TASK DIRECTIONS: No line before the one containing "rw [withFloorCfg_floorCfg]" is to be output; retype exactly that line and all lines that follow it to the end of the records.

[Saved data entries]
/-- Settles O48: the refusals of R164, the pruned sets, and the cascade of the seats whose branch changed. -/
theorem branchRowWriteMovesSeats : Obligations.BranchRowWriteMovesSeats := by
  unfold Obligations.BranchRowWriteMovesSeats
  intro m index e f1 f0 l1 l0 s row r st htakes hstart hop
  have hread : readBranchRow row = some (r, decide (1 < e.toNat)) := by
    simp only [r, ← yes_eq]
    rfl
  have hexec := exec_writeTableBranch hread htakes hstart hop
  have hrefused : s.answer m.tag (only .refusedRange) = s.replied m.tag .refusedRange [] :=
    State.answer_reply_of_up htakes.1
  have hst : only (doneOr (decide (1 < e.toNat))) = .reply st [] := by
    simp only [only, doneOr, decide_eq_true_eq, st]
  rw [hrefused, hst] at hexec
  refine ⟨fun hlarge => ?_, fun b hb => ?_⟩
  · rw [hexec, branchOfIndex_of_large hlarge]
  intro table overlaps bad
  rw [hexec, hb]
  dsimp only
  have hbad : s.branchRefused b r = true ↔ bad := State.branchRefused_iff
  have htable : (s.setBranch b r).branches = table := State.setBranch_branches
  have hframe := s.writeBranch_frame b r
  have hanswer : (s.writeBranch b r).answer m.tag (.reply st []) = (s.writeBranch b r).replied m.tag st [] := by
    refine State.answer_reply_of_up ?_
    rw [hframe.uplink]
    exact htakes.1
  rw [hanswer]
  refine ⟨fun h => by rw [if_pos (hbad.2 h)], fun h hstill => ?_, fun h => ?_⟩
  · rw [if_neg (mt hbad.1 h)]
    rw [← htable] at hstill ⊢
    refine ⟨s.writeBranch b r, rfl, ?_⟩
    rw [State.writeBranch_of_still hstill]
    exact ⟨rfl, fun x => State.prune_port _ x⟩
  · rw [if_neg (mt hbad.1 h)]
    refine ⟨s.writeBranch b r, rfl, hframe.branches.trans htable, fun n => ⟨?_, ?_⟩, hframe.classes, hframe.floorCfg,
      hframe.floor, hframe.profile, hframe.startUp⟩
    · rw [hframe.seat n]
      rfl
    · rw [State.writeBranch_present, htable]

end Sys2Proof.Machine
end

section
/-! PROOF. A FLOOR row write, field by field in the order of R165. -/

namespace Sys2Proof.Machine

theorem exec_writeTableFloor {m : MgmtHead} {index : Half} {row : List Byte} {s : State} {f : FloorConfig}
    {adjusted : Bool} (hread : readFloorRow row = some (f, adjusted))
    (htakes : s.Takes (mgmtFrame m .writeTable (3 :: bytesOf index ++ row))) (hstart : s.startUp.state ≠ .recalling)
    (hop : s.profile.op = none) :
    exec (.writeTableFloor m index row) s = .next (if index = 0 then (s.writeFloor f).answer m.tag (only (doneOr adjusted))
      else s.answer m.tag (only .refusedRange)) := by
  refine (operate_of_takes m .writeTable _ (writeFloorRow index row) s htakes).trans ?_
  unfold writeFloorRow
  rw [hread]
  dsimp only
  rw [held_of_none _ _ _ (State.heldOff_write hstart hop)]
  by_cases hindex : index = 0
  · rw [if_pos hindex, if_pos hindex]
  · rw [if_neg hindex, if_neg hindex]

namespace State

variable {s t : State}

/-! ### Frames under a floor configuration -/

theorem GrantFrame.withFloorCfg (h : GrantFrame s t) (f : FloorConfig) :
    GrantFrame (s.withFloorCfg f) (t.withFloorCfg f) where
  frame := ⟨h.frame.now, h.frame.seat, h.frame.refusal, h.frame.classes, h.frame.branches, h.frame.port, h.frame.uplink,
    h.frame.mgmtErr, h.frame.profile, h.frame.startUp, h.frame.free, h.frame.pending⟩
  floorCfg := rfl
  holders := h.holders
  floor := h.floor
  replies := h.replies

theorem CascadeFrame.withFloorCfg {group : List SeatNo} (h : CascadeFrame group s t) (f : FloorConfig) :
    CascadeFrame group (s.withFloorCfg f) (t.withFloorCfg f) where
  toOuterFrame := ⟨h.now, h.classes, h.branches, rfl, h.floor, h.port, h.uplink, h.mgmtErr, h.profile, h.startUp, h.free,
    h.pending⟩
  seat := h.seat
  refusalOf := h.refusalOf

theorem foldl_cascade_frame (group : List SeatNo) (s : State) :
    CascadeFrame group s (group.foldl (fun s n => s.cascade [n]) s) := by
  induction group generalizing s with
  | nil => exact .refl s
  | cons n group ih => exact (cascade_frame s [n]).trans (ih _)

theorem mark_withFloorCfg (s : State) (f : FloorConfig) (n : SeatNo) :
    (s.withFloorCfg f).mark n = (s.mark n).withFloorCfg f := by
  unfold mark
  simp only [withFloorCfg_branches]
  split
  · rfl
  · next b _ =>
    have hport : (s.withFloorCfg f).port b = s.port b := by cases b <;> rfl
    rw [hport]
    split
    · cases b <;> rfl
    · rfl

theorem markAll_withFloorCfg (f : FloorConfig) (l : List SeatNo) (s : State) :
    (s.withFloorCfg f).markAll l = (s.markAll l).withFloorCfg f := by
  unfold markAll
  induction l generalizing s with
  | nil => rfl
  | cons n l ih => rw [List.foldl_cons, List.foldl_cons, mark_withFloorCfg, ih]

/-! ### The fields of a FLOOR row, each at its place (R165) -/

/-- A mode that changes is taken with its fill rule (R116). -/
def modeTaken (f : FloorConfig) (s : State) : State := if f.mode = s.floorCfg.mode then s else s.takeMode f.mode

/-- An open limit that changes is taken, a raised one with its fill rule (R117). -/
def limitTaken (f : FloorConfig) (s : State) : State := if f.limit = s.floorCfg.limit then s else s.takeLimit f.limit

/-- A gate level that changes is taken with its fill rule (R118). -/
def gateTaken (f : FloorConfig) (s : State) : State := if f.gate = s.floorCfg.gate then s else s.takeGate f.gate

/-- The marks are taken and restraint is evaluated under them (R79). -/
def marksTaken (f : FloorConfig) (s : State) : State :=
  (s.withFloorCfg { s.floorCfg with high := f.high, low := f.low }).reviewRestraint

/-- The fields of the level monitor and the presence timeout, which ends the presence of the seats heard longer ago
(R16, R152). -/
def presenceTaken (f : FloorConfig) (s : State) : State :=
  (s.withFloorCfg { s.floorCfg with
    silenceS := f.silenceS, onThreshold := f.onThreshold, offThreshold := f.offThreshold
    presenceMs := f.presenceMs }).expireOverdue s.floorCfg.presenceMs

/-- The last three fields, which have no consequence. -/
def restTaken (f : FloorConfig) (s : State) : State :=
  s.withFloorCfg { s.floorCfg with openAtStart := f.openAtStart, relist := f.relist, enables := f.enables }

theorem writeFloor_eq (f : FloorConfig) (s : State) : s.writeFloor f =
    ((presenceTaken f (marksTaken f (gateTaken f (limitTaken f (modeTaken f s))))).takeShowBudget f.showBudget).restTaken f :=
  rfl

variable {f : FloorConfig}

theorem fillRule_floorCfg (s : State) : s.fillRule.floorCfg = s.floorCfg := (fillRule_grantFrame s).floorCfg

theorem modeTaken_frame (f : FloorConfig) (s : State) :
    GrantFrame (s.withFloorCfg { s.floorCfg with mode := f.mode }) (modeTaken f s) := by
  unfold modeTaken
  split
  · next h =>
    rw [h]
    exact .refl s
  · exact fillRule_grantFrame _

theorem limitTaken_eq (f : FloorConfig) (s : State) : limitTaken f s =
    if s.floorCfg.limit < f.limit then (s.withFloorCfg { s.floorCfg with limit := f.limit }).fillRule
    else s.withFloorCfg { s.floorCfg with limit := f.limit } := by
  unfold limitTaken
  split
  · next h =>
    rw [h, if_neg (lt_irrefl _)]
    rfl
  · rfl

theorem limitTaken_frame (f : FloorConfig) (s : State) :
    GrantFrame (s.withFloorCfg { s.floorCfg with limit := f.limit }) (limitTaken f s) := by
  rw [limitTaken_eq]
  split
  · exact fillRule_grantFrame _
  · exact .refl _

theorem gateTaken_eq (f : FloorConfig) (s : State) : gateTaken f s =
    if f.gate = s.floorCfg.gate then s.withFloorCfg { s.floorCfg with gate := f.gate }
    else (s.withFloorCfg { s.floorCfg with gate := f.gate }).fillRule := by
  unfold gateTaken
  split
  · next h =>
    rw [h]
    rfl
  · rfl

theorem gateTaken_frame (f : FloorConfig) (s : State) :
    GrantFrame (s.withFloorCfg { s.floorCfg with gate := f.gate }) (gateTaken f s) := by
  rw [gateTaken_eq]
  split
  · exact .refl _
  · exact fillRule_grantFrame _

theorem reviewRestraint_eq (s : State) : s.reviewRestraint =
    let r := if s.floorCfg.high ≤ s.list.entries.length then true
      else if s.list.entries.length ≤ s.floorCfg.low then false else s.list.restraint
    if r = s.list.restraint then s
    else (s.withList { s.list with restraint := r }).notice .restraint none none (some (if r then .set else .clear)) := rfl

/-- Restraint that agrees with the fill under its marks stands (R78). -/
theorem RestraintOk.reviewRestraint_eq (h : s.RestraintOk) : s.reviewRestraint = s := by
  obtain ⟨-, hset, hfull⟩ := h
  unfold fill at hset hfull
  rw [State.reviewRestraint_eq]
  dsimp only
  refine if_pos ?_
  split
  · next hhigh => exact (hfull hhigh).symm
  · split
    · next hlow =>
      refine (eq_false_of_ne_true fun htrue => ?_).symm
      exact absurd (hset htrue) (not_lt.2 hlow)
    · rfl

theorem presenceTaken_frame (f : FloorConfig) (s : State) : CascadeFrame
    (s.seatsWhere fun _ r => r.run.present && (decide (f.presenceMs < s.floorCfg.presenceMs)
      && decide (f.presenceMs < s.now - r.run.lastHeard)))
    (s.withFloorCfg { s.floorCfg with
      silenceS := f.silenceS, onThreshold := f.onThreshold, offThreshold := f.offThreshold
      presenceMs := f.presenceMs }) (presenceTaken f s) := by
  unfold presenceTaken expireOverdue
  rw [withFloorCfg_floorCfg]
  dsimp only
  by_cases hshorter : f.presenceMs < s.floorCfg.presenceMs
  · simp only [hshorter, decide_true, Bool.true_and]
    exact foldl_cascade_frame _ _
  · rw [if_neg hshorter, seatsWhere_eq_nil fun n => by simp only [hshorter, decide_false, Bool.false_and, Bool.and_false]]
    exact .refl _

ANSWER TO THE PROBLEM:
  rw [withFloorCfg_floorCfg]
  dsimp only
  by_cases hshorter : f.presenceMs < s.floorCfg.presenceMs
  · simp only [hshorter, decide_true, Bool.true_and]
    exact foldl_cascade_frame _ _
  · rw [if_neg hshorter, seatsWhere_eq_nil fun n => by simp only [hshorter, decide_false, Bool.false_and, Bool.and_false]]
    exact .refl _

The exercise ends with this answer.